Contrasting models of the deep spermine binding site in Kir2.1. (left panel) The “shalllow model” proposes a binding region “below” the rectification controller position, highlighted in yellow, along with residues in this region that have been demonstrated to reduce polyamine blocker affinity. (right panel) The “deep” model proposes a binding site highlighted in cyan, supported by experiments testing the interactions between polyamine block and modification of substituted pore-lining cysteines.

Figure 5

Blocker trapping approaches highlight a deep polyamine binding site. This image summarizes the effects of MTS modification of pore-lining cysteines on kinetics of polyamine binding and unbinding, highlighted by two recent studies (Kurata et al., 2010, 2013). At positions deep in the pore (red band), the potency of all tested blockers is significantly reduced after modification with positively charged MTS reagents (“clash”). At intermediate positions (blue and yellow bands), short polyamines could be “trapped” in the inner cavity by modification just below the rectification controller position (inner cavity modifier), while blockade by long polyamine analogs is dramatically disrupted because the charged modifying reagent clashes with longer blockers. At the most superficial modification position tested (green band), both the long and short polyamines can be trapped. “RC” indicates the pore depth of the “rectification controller” position.

Figure 6

Does charybdotoxin binding reveal details of amine interactions with the selectivity filter? (A) Depiction of a previously published molecular model of Kir2.1 with a polyamine bound in a deep site in the Kir inner cavity (Kurata et al., 2008). The trailing end of the polyamine is anchored around the “rectification controller” position, while the leading end engages with the most superficial intracellular aspect of the selectivity filter.

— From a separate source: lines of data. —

-- ==== Sys2Proof/Certificates/Slice0/Obligations.lean ====
section
/-!
DEFINITION. The statements for the provers, family by family of the commands. `Answers c s P` says that command c in state s
answers a next state with P; `s.ready` that the device runs, nothing of an earlier instant waits, and ownership has not changed in the cycle in progress.
-/

open Sys2Proof Sys2Proof.Machine

/-! ## The step -/

/-- A step takes the command at the front of the queue and runs it with the queue's rest; on an empty queue the block idles
(the model's choice, log 1). -/
def Obligations.StepRunsTheFrontCommand : Prop :=
  (∀ (s : State) (c : Instr) (rest : List Instr), s.pending = c :: rest → step s = exec c { s with pending := rest }) ∧
  (∀ s : State, s.pending = [] → step s = .next s)

/-- Every command answers a next state in every state: no command faults and none is refused (the model's choice, log 4). -/
def Obligations.EveryCommandAnswers : Prop := ∀ (c : Instr) (s : State), ∃ t, exec c s = .next t

/-- R499, R554: the slubs and hanks of an instant are in their log and queue when the command of that instant is done: every
step leaves none waiting. -/
def Obligations.NoReportOutlivesItsInstant : Prop :=
  ∀ s t : State, s.settled → step s = .next t → t.settled

/-- What reset leaves: the values that R42, R56, R368, R388, R411, R500 and R565 give, an empty queue, and nothing waiting. -/
def Obligations.ResetLeavesTheSpecsValues : Prop :=
  State.reset.ready ∧ State.reset.pending = [] ∧ State.reset.dev.st = .selfTest ∧ State.reset.now = 0 ∧
  State.reset.tm.turn = 0 ∧ State.reset.regs.dirty = 0 ∧ State.reset.regs.phase = .idle ∧ State.reset.ow.owner = none ∧
  State.reset.rep.total = 0 ∧ State.reset.pl.role = .out ∧
  (∀ off, State.reset.shadow off = State.reset.live off) ∧ (∀ off, State.reset.lock off = 0) ∧
  (∀ c, State.reset.rep.counter c = 0) ∧ (∀ p i, Tbl.lookD (State.reset.rep.port p).src i .inactive = .inactive) ∧
  (∀ c, (State.reset.ch c).st = .off) ∧ (∀ n, (State.reset.stream n) = none)

/-- In OFF and RESET no command but those of supplies, RST_N and the TAP changes anything (the model's reading, log 52). -/
def Obligations.OffAndResetAreInert : Prop :=
  ∀ (c : Instr) (s : State), s.up = false → c.actsInReset = false → exec c s = .next s

/-! ## Turn and time -/

/-- R48, R383, R411: a read of a LO word returns bits [31:0] of the value and latches its high bits for the reading port
alone; a read with fewer byte enables latches nothing. Nothing else changes but the time. -/
def Obligations.ReadsOfLowWordsLatchHighWords : Prop :=
  ∀ (s : State) (dt : Nat) (r : Rd), s.ready →
    Answers (.tbNowLoRead dt r) s (fun t =>
      s.reads t dt r 0x10040 (lo32 t.now) ∧ (r.full = true → t.tbWord r.port 0x10044 = hi32 t.now)) ∧
    Answers (.tbTurnLoRead dt r) s (fun t =>
      s.reads t dt r 0x10048 (lo32 (t.tm.turn.setWidth 64)) ∧
      (r.full = true → t.tbWord r.port 0x1004C = hi32 (t.tm.turn.setWidth 64))) ∧
    Answers (.tbBoundLoRead dt r) s (fun t =>
      s.reads t dt r 0x10050 (lo32 t.tm.bound) ∧ (r.full = true → t.tbWord r.port 0x10054 = hi32 t.tm.bound)) ∧
    Answers (.ctSnapTimeLoRead dt r) s (fun t =>
      s.reads t dt r 0xD0010 (lo32 t.regs.ctTime) ∧ (r.full = true → t.ctWord r.port 0xD0014 = hi32 t.regs.ctTime)) ∧
    Answers (.ksFrLoRead dt r) s (fun t =>
      s.reads t dt r 0x100024 (BitVec.ofNat 32 s.shownFresh) ∧
      (r.full = true → t.ksWord r.port 0x100028 = BitVec.ofNat 32 (s.shownFresh / 2 ^ 32 % 2 ^ 16))) ∧
    (∀ n : Fin 8,
      Answers (.feedEnergyLoRead dt n r) s (fun t =>
        s.reads t dt r (fdBase n.val + 0x94) (lo32 (s.feed n.val).energy) ∧
        (r.full = true → t.fdWord r.port (fdBase n.val + 0x98) = hi32 (s.feed n.val).energy))) ∧
    ∀ c, c < 7680 →
      Answers (.counterLoRead dt c r) s (fun t =>
        s.reads t dt r (0xD1000 + 8 * c) (BitVec.ofNat 32 (s.rep.counter c)) ∧
        (r.full = true → ∀ k, k < 7680 →
          t.ctWord r.port (0xD1004 + 8 * k) = BitVec.ofNat 32 (s.rep.counter c / 2 ^ 32 % 2 ^ 16) ∧
          t.ctWord r.port (0xE1004 + 8 * k) = BitVec.ofNat 32 (s.rep.counter c / 2 ^ 32 % 2 ^ 16))) ∧
      Answers (.holdingLoRead dt c r) s (fun t =>
        s.reads t dt r (0xE1000 + 8 * c) (BitVec.ofNat 32 (Tbl.lookD s.regs.held c 0)) ∧
        (r.full = true → ∀ k, k < 7680 →
          t.ctWord r.port (0xD1004 + 8 * k) = BitVec.ofNat 32 (Tbl.lookD s.regs.held c 0 / 2 ^ 32 % 2 ^ 16) ∧
          t.ctWord r.port (0xE1004 + 8 * k) = BitVec.ofNat 32 (Tbl.lookD s.regs.held c 0 / 2 ^ 32 % 2 ^ 16)))

/-- R52, R55, R57, R58: in SET-UP LOAD_TIME sets the time base to TB_SET and the turn in progress ends at the first multiple of
L at least L after it, with its phases at the offsets they had, and LOAD_TURN waits for the next boundary; in RUN both have no
effect but a slub. -/
def Obligations.LoadsOfTimeAndTurn : Prop :=
  ∀ (s : State) (dt : Nat) (w : Wr), s.ready → s.passes 0x10030 w →
    (s.dev.st = .setUp → bitOf w.data 0 = true → s.lenUs ≠ 0 →
      Answers (.loadTime dt w) s (fun t =>
        t.now = s.rwi 0x10024 ++ s.rwi 0x10020 ∧ t.tm.turn = s.tm.turn ∧ t.tm.loadClk = some t.clock ∧
        (∀ us, t.offsetAt us - t.now = (s.elapse dt).offsetAt us - (s.elapse dt).now) ∧
        ∃ d, t.tm.nextBound = t.now + BitVec.ofNat 64 d ∧ s.lenUs * 1000 ≤ d ∧
          t.tm.nextBound.toNat % (s.lenUs * 1000) = 0 ∧
          ∀ k, s.lenUs * 1000 ≤ k → k < d → (t.now + BitVec.ofNat 64 k).toNat % (s.lenUs * 1000) ≠ 0)) ∧
    (s.dev.st = .setUp → bitOf w.data 1 = true →
      Answers (.loadTurn dt w) s (fun t => t = { s.elapse dt with tm := { s.tm with turnLoad := true } })) ∧
    (s.dev.st = .run →
      (bitOf w.data 0 = true →
        Answers (.loadTime dt w) s (fun t => t = { s.elapse dt with rep := t.rep } ∧ s.logs t 0x0102 0 0 0)) ∧
      (bitOf w.data 1 = true →
        Answers (.loadTurn dt w) s (fun t => t = { s.elapse dt with rep := t.rep } ∧ s.logs t 0x0102 0 0 0)))

/-- R45, R62, R63, R65, R70, R72: in RUN a PPS or TURN_IN edge of the source in use is accepted within the window and sets the
phase term, and is rejected and counted beyond it, with source 0x046 and a slub at the third in a row; an edge of a pin that
is not the source is ignored, as is one in the cycle of a LOAD_TIME. The time base never jumps. (Which multiple an edge marks,
and that LOCKED is read before the event moves it, are the model's choices, log 76.) -/
def Obligations.ReferenceEdgesInRun : Prop :=
  ∀ (s : State) (dt : Nat), s.ready → s.dev.st = .run →
    ∀ (c : Instr) (k : Nat) (p : Nat),
      (c = .ppsEvent dt ∧ k = 1 ∧ p = 1000000000) ∨ (c = .turnInEvent dt ∧ k = 2 ∧ p = s.lenUs * 1000) →
      let now := (s.elapse dt).now
      let e : Int := (nearestMultiple p now - now).toInt
      (s.tm.srcActive.toNat ≠ k ∨ s.tm.loadClk = some (s.clock + dt) → Answers c s (fun t => t = s.elapse dt)) ∧
      (s.tm.srcActive.toNat = k → s.tm.loadClk ≠ some (s.clock + dt) → e.natAbs ≤ s.fld 0x10010 16 8 * 1000 →
        Answers c s (fun t =>
          t = { s.elapse dt with tm := t.tm, rep := t.rep } ∧ t.tm.phaseTerm = (e : Rat) / (16 * p) ∧
          t.tm.freqTerm = (if s.tm.locked then s.tm.freqTerm + (e : Rat) / (256 * p) else s.tm.freqTerm) ∧
          t.tm.phaseErr = satErr e ∧ t.tm.holdover = false ∧ t.tm.acceptedAt = t.clock ∧ t.tm.turn = s.tm.turn)) ∧
      (s.tm.srcActive.toNat = k → s.tm.loadClk ≠ some (s.clock + dt) → s.fld 0x10010 16 8 * 1000 < e.natAbs →
        Answers c s (fun t =>
          t = { s.elapse dt with
            tm := { s.tm with rejRun := t.tm.rejRun, goodRun := t.tm.goodRun, locked := t.tm.locked }, rep := t.rep } ∧
          s.counts t 5120 1 ∧ t.tm.locked = (s.tm.locked && decide (e.natAbs < 2000)) ∧
          (s.tm.rejRun = 2 → s.raises t 0x046 ∧ s.logs t 0x0103 (BitVec.ofInt 32 e).toNat 0 0) ∧
          (s.tm.rejRun ≠ 2 → t.tm.rejRun = s.tm.rejRun + 1)))

/-- R68, R69: two reference periods without an accepted event begin holdover, which keeps the frequency term, clears the
phase term and LOCKED and raises 0x045; 64 turns of it on the cascade up link set CASCADE_ALARM, with source 0x047 and a
slub. R71: OUT_WIDTH_US after the boundary, and not before, TURN_OUTP goes below TURN_OUTN. -/
def Obligations.HoldoverAlarmAndPulseEnd : Prop :=
  ∀ (s : State) (dt : Nat), s.ready →
    (∀ T, s.refPeriod = some T → s.tm.holdover = false → 2 * T ≤ s.clock + dt - s.tm.acceptedAt →
      Answers (.holdoverEntry dt) s (fun t =>
        t = { s.elapse dt with tm := t.tm, rep := t.rep } ∧ t.tm.holdover = true ∧ t.tm.phaseTerm = 0 ∧
        t.tm.freqTerm = s.tm.freqTerm ∧ t.tm.locked = false ∧ t.tm.turn = s.tm.turn ∧ s.raises t 0x045)) ∧
    (s.tm.srcActive = 3 → s.tm.plyFollow = false → s.tm.holdover = true → 64 ≤ s.tm.holdTurns → s.tm.cascadeAlarm = false →
      Answers (.cascadeAlarm dt) s (fun t =>
        t = { s.elapse dt with tm := { s.tm with cascadeAlarm := true }, rep := t.rep } ∧ s.raises t 0x047 ∧
        s.logs t 0x0104 0 0 0)) ∧
    (s.outWidthUs * 1000 ≤ ((s.elapse dt).now - s.tm.origin).toNat →
      Answers (.turnOutPulseEnd dt) s (fun t =>
        t = { s.elapse dt with tm := { s.tm with pulse := false } } ∧ t.turnOutPin = .low)) ∧
    (((s.elapse dt).now - s.tm.origin).toNat < s.outWidthUs * 1000 →
      Answers (.turnOutPulseEnd dt) s (fun t => t = s.elapse dt))

/-- R56, R57, R64: a boundary advances the turn number by 1, modulo 2^48, or takes TB_TURN_SET where a LOAD_TURN waits, or the
number that a time cell's step carried (before a LOAD_TURN: the model's choice, log 76); the boundary's time base value is the
one that the schedule gave, no phase of the turn has passed, and TURN_OUT pulses (R71). The queue and the lock bits stay as they
are. -/
def Obligations.BoundaryAdvancesTheTurn : Prop :=
  ∀ s : State, s.ready →
    Answers .turnBoundary s (fun t =>
      (s.tm.cellTurn = none →
        t.tm.turn = (if s.tm.turnLoad then (s.rwi 0x1002C).setWidth 16 ++ s.rwi 0x10028 else s.tm.turn + 1)) ∧
      (∀ n, s.tm.cellTurn = some n → t.tm.turn = n) ∧ t.tm.turnLoad = false ∧ t.tm.cellTurn = none ∧
      t.tm.bound = s.tm.nextBound ∧ t.tm.pulse = true ∧ t.tm.capDone = false ∧ t.tm.agreeDone = false ∧ t.tm.twistDone = false ∧
      t.tm.releaseDone = false ∧ t.pending = s.pending ∧ t.locks = s.locks)

/-! ## Register interface -/

/-- R353, R382, R384, R386, R390, R400, R551, R573: what discards a register write, in the order in which the model looks at
it (the order is the model's choice): byte enables not all set, an offset where no register is mapped, the boot loader at
work, a port that is not the owner, a group in a commit in flight, a slow register while it is busy. The port-private
registers pass the last four for either port. -/
def Obligations.DiscardedRegisterWrites : Prop :=
  ∀ (c : Instr) (s : State) (dt off : Nat) (w : Wr), s.ready → c.regWrite = some (dt, off, w) →
    (w.be ≠ 15 → Answers c s (fun t => s.discards t dt off w 1)) ∧
    (w.be = 15 → mapped off = false → Answers c s (fun t => s.discards t dt off w 6)) ∧
    (w.be = 15 → mapped off = true → portPrivate off = false →
      (s.loading = true → Answers c s (fun t => s.discards t dt off w 7)) ∧
      (s.loading = false → s.ow.owner ≠ some w.port → Answers c s (fun t => s.discards t dt off w 2)) ∧
      (s.loading = false → s.ow.owner = some w.port → s.frozen off = true →
        Answers c s (fun t => s.discards t dt off w 5)) ∧
      (s.loading = false → s.ow.owner = some w.port → s.frozen off = false → fieldReg off = true → s.fieldBusy = true →
        Answers c s (fun t => s.discards t dt off w 4 ∧ (s.rep.first.contains 0x060 = false → s.raises t 0x060))) ∧
      (s.loading = false → s.ow.owner = some w.port → s.frozen off = false → ksReg off = true → s.ks.posted.isSome = true →
        Answers c s (fun t => s.discards t dt off w 4 ∧ s.raises t 0x026)))

/-- R124, R380, R385, R388, R398, R400, R488, R551: a write that passes changes the RW fields of its register in the shadow, but
for fields that a lock guards, and marks the group; it changes RWI fields at once; the live image, every other register and all
else stay as they are. A write to a field-die register is posted with the next sequence number, one to the key store is posted
as it is. A write to the relay window changes the shadow of the entry that its index names; one to a table register while a
table command runs is discarded. (The port-private block has a statement of its own.) -/
def Obligations.RegisterWritesGoToTheShadow : Prop :=
  ∀ (s : State) (dt off : Nat) (w : Wr) (d : RegDef) (ix : List Nat), s.ready → s.passes off w → regAt off = some (d, ix) →
    ¬(0x2000 ≤ off ∧ off < 0x3000) →
    let rw := d.maskOf (fun t => decide (t = .rw))
    let free := rw &&& ~~~(s.guardMask off)
    let im := d.maskOf (fun t => decide (t = .rwi))
    let window := 0xB8014 ≤ off ∧ off < 0xB8020
    let c := Instr.registerWrite dt off w
    (tblReg off = true → s.cr.cmd.isSome = true → Answers c s (fun t => s.discards t dt off w 4)) ∧
    (ksReg off = true →
      Answers c s (fun t => t = { s.elapse dt with ks := { s.ks with posted := some (off, w.data) } })) ∧
    (window →
      let i := fieldOf (s.rwi 0xB8010) 0 12
      let k := (off - 0xB8014) / 4
      let old := Tbl.lookD s.cs.rlyShadow i relayReset
      Answers c s (fun t =>
        t = { s.elapse dt with
              cs := { s.cs with rlyShadow := t.cs.rlyShadow }
              regs := { s.regs with dirty := s.regs.dirty ||| BitVec.ofNat 32 (2 ^ 26) } } ∧
        Tbl.lookD t.cs.rlyShadow i relayReset = old.set k (mergeBits rw (old.getD k 0) w.data) ∧
        ∀ j, j ≠ i → Tbl.lookD t.cs.rlyShadow j relayReset = Tbl.lookD s.cs.rlyShadow j relayReset)) ∧
    (ksReg off = false → ¬window → tblReg off = false ∨ s.cr.cmd = none →
      Answers c s (fun t =>
        t = { s.elapse dt with regs := t.regs, fa := t.fa, rep := t.rep } ∧
        t.regs.live = s.regs.live ∧ (∀ o, o ≠ off → t.shadow o = s.shadow o ∧ t.rwi o = s.rwi o) ∧
        t.shadow off = mergeBits free (s.shadow off) w.data ∧
        (∀ g, groupOf off = some g → t.regs.dirty = if free = 0 then s.regs.dirty else s.regs.dirty ||| BitVec.ofNat 32 (2 ^ g)) ∧
        (d.maskOf (fun t => decide (t = .wm)) = 0 → t.rwi off = mergeBits im (s.rwi off) w.data) ∧
        (fieldReg off = true ∧ free ≠ 0 →
          t.fa.posted = some { seq := s.fa.seq + 1, off := off, data := w.data } ∧ t.fa.seq = s.fa.seq + 1) ∧
        (¬(fieldReg off = true ∧ free ≠ 0) → t.fa = s.fa) ∧
        (s.guardMask off &&& rw ≠ 0 → t.regs.discReason = 3 ∧ t.regs.discOff = off ∧ s.counts t (5184 + 64 * w.port.idx) 1)))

Docking simulations were carried out using Autodock, and multiple molecular models of Kir2.1 (depicted) or Kir6.2[N160D], based on the KirBac1.1 crystal structure. (B) Recent crystal structure of charybdotoxin in complex with Kv1.2, illustrating an essential lysine interacting with the most superficial extracellular aspect of the selectivity filter. Both spermine and the occluding lysine side chain have similar functional groups (protonatable amines) at their termini, and both blocker types are particularly sensitive to ion concentrations on the “trans” side.